PROVIDED ENTRIES
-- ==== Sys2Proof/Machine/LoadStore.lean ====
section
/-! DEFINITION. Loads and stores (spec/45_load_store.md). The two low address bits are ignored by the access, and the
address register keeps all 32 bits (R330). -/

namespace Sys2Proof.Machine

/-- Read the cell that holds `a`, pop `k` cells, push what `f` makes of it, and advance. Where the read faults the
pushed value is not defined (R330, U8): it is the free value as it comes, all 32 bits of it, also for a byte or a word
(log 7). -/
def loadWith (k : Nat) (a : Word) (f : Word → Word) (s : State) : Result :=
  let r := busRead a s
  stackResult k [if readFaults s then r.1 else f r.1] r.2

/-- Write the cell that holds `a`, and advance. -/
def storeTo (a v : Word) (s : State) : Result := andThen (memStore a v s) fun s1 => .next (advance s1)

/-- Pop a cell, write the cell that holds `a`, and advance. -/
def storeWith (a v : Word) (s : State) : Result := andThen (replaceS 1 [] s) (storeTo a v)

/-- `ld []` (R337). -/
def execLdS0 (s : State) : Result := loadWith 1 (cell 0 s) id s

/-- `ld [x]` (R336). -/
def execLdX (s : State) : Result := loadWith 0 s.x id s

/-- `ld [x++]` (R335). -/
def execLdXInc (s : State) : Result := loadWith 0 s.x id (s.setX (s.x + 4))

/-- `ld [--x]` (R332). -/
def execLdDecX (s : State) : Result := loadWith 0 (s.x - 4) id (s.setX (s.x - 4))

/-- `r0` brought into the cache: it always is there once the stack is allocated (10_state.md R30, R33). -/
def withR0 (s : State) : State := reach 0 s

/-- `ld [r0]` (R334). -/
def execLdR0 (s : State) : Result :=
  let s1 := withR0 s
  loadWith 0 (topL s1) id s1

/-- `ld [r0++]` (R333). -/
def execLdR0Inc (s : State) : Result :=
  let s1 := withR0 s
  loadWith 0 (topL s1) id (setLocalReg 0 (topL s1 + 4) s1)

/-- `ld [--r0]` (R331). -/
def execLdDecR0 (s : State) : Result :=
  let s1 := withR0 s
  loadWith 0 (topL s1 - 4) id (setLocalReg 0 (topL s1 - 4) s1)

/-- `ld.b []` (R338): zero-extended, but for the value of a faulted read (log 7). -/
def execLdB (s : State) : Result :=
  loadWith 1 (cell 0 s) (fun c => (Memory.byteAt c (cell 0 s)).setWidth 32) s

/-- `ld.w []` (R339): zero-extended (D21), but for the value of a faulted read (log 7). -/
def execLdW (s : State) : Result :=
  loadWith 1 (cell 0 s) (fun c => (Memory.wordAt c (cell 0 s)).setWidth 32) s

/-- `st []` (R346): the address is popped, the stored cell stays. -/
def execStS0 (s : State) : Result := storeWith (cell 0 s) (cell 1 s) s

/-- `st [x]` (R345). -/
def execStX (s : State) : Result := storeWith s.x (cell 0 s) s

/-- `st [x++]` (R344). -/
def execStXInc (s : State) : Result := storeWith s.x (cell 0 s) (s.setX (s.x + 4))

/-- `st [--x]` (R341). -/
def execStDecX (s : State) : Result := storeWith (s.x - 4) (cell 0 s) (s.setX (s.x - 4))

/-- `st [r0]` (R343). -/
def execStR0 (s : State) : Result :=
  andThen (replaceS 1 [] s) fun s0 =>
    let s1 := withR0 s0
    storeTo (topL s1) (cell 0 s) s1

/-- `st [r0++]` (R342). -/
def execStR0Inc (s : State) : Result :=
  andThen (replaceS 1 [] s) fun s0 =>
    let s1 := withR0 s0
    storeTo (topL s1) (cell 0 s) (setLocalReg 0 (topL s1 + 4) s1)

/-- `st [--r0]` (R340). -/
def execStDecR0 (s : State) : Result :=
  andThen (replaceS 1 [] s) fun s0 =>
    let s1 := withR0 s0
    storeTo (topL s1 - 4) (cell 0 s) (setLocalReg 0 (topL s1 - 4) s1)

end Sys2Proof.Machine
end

WHAT YOU NEED TO DO
Could each line above be retyped exactly?

ANSWER BOX
-- ==== Sys2Proof/Machine/LoadStore.lean ====
section
/-! DEFINITION. Loads and stores (spec/45_load_store.md). The two low address bits are ignored by the access, and the
address register keeps all 32 bits (R330). -/

namespace Sys2Proof.Machine

/-- Read the cell that holds `a`, pop `k` cells, push what `f` makes of it, and advance. Where the read faults the
pushed value is not defined (R330, U8): it is the free value as it comes, all 32 bits of it, also for a byte or a word
(log 7). -/
def loadWith (k : Nat) (a : Word) (f : Word → Word) (s : State) : Result :=
  let r := busRead a s
  stackResult k [if readFaults s then r.1 else f r.1] r.2

/-- Write the cell that holds `a`, and advance. -/
def storeTo (a v : Word) (s : State) : Result := andThen (memStore a v s) fun s1 => .next (advance s1)

/-- Pop a cell, write the cell that holds `a`, and advance. -/
def storeWith (a v : Word) (s : State) : Result := andThen (replaceS 1 [] s) (storeTo a v)

/-- `ld []` (R337). -/
def execLdS0 (s : State) : Result := loadWith 1 (cell 0 s) id s

/-- `ld [x]` (R336). -/
def execLdX (s : State) : Result := loadWith 0 s.x id s

/-- `ld [x++]` (R335). -/
def execLdXInc (s : State) : Result := loadWith 0 s.x id (s.setX (s.x + 4))

/-- `ld [--x]` (R332). -/
def execLdDecX (s : State) : Result := loadWith 0 (s.x - 4) id (s.setX (s.x - 4))

/-- `r0` brought into the cache: it always is there once the stack is allocated (10_state.md R30, R33). -/
def withR0 (s : State) : State := reach 0 s

/-- `ld [r0]` (R334). -/
def execLdR0 (s : State) : Result :=
  let s1 := withR0 s
  loadWith 0 (topL s1) id s1

/-- `ld [r0++]` (R333). -/
def execLdR0Inc (s : State) : Result :=
  let s1 := withR0 s
  loadWith 0 (topL s1) id (setLocalReg 0 (topL s1 + 4) s1)

/-- `ld [--r0]` (R331). -/
def execLdDecR0 (s : State) : Result :=
  let s1 := withR0 s
  loadWith 0 (topL s1 - 4) id (setLocalReg 0 (topL s1 - 4) s1)

/-- `ld.b []` (R338): zero-extended, but for the value of a faulted read (log 7). -/
def execLdB (s : State) : Result :=
  loadWith 1 (cell 0 s) (fun c => (Memory.byteAt c (cell 0 s)).setWidth 32) s

/-- `ld.w []` (R339): zero-extended (D21), but for the value of a faulted read (log 7). -/
def execLdW (s : State) : Result :=
  loadWith 1 (cell 0 s) (fun c => (Memory.wordAt c (cell 0 s)).setWidth 32) s

/-- `st []` (R346): the address is popped, the stored cell stays. -/
def execStS0 (s : State) : Result := storeWith (cell 0 s) (cell 1 s) s

/-- `st [x]` (R345). -/
def execStX (s : State) : Result := storeWith s.x (cell 0 s) s

/-- `st [x++]` (R344). -/
def execStXInc (s : State) : Result := storeWith s.x (cell 0 s) (s.setX (s.x + 4))

/-- `st [--x]` (R341). -/
def execStDecX (s : State) : Result := storeWith (s.x - 4) (cell 0 s) (s.setX (s.x - 4))

/-- `st [r0]` (R343). -/
def execStR0 (s : State) : Result :=
  andThen (replaceS 1 [] s) fun s0 =>
    let s1 := withR0 s0
    storeTo (topL s1) (cell 0 s) s1

/-- `st [r0++]` (R342). -/
def execStR0Inc (s : State) : Result :=
  andThen (replaceS 1 [] s) fun s0 =>
    let s1 := withR0 s0
    storeTo (topL s1) (cell 0 s) (setLocalReg 0 (topL s1 + 4) s1)

/-- `st [--r0]` (R340). -/
def execStDecR0 (s : State) : Result :=
  andThen (replaceS 1 [] s) fun s0 =>
    let s1 := withR0 s0
    storeTo (topL s1 - 4) (cell 0 s) (setLocalReg 0 (topL s1 - 4) s1)

end Sys2Proof.Machine
end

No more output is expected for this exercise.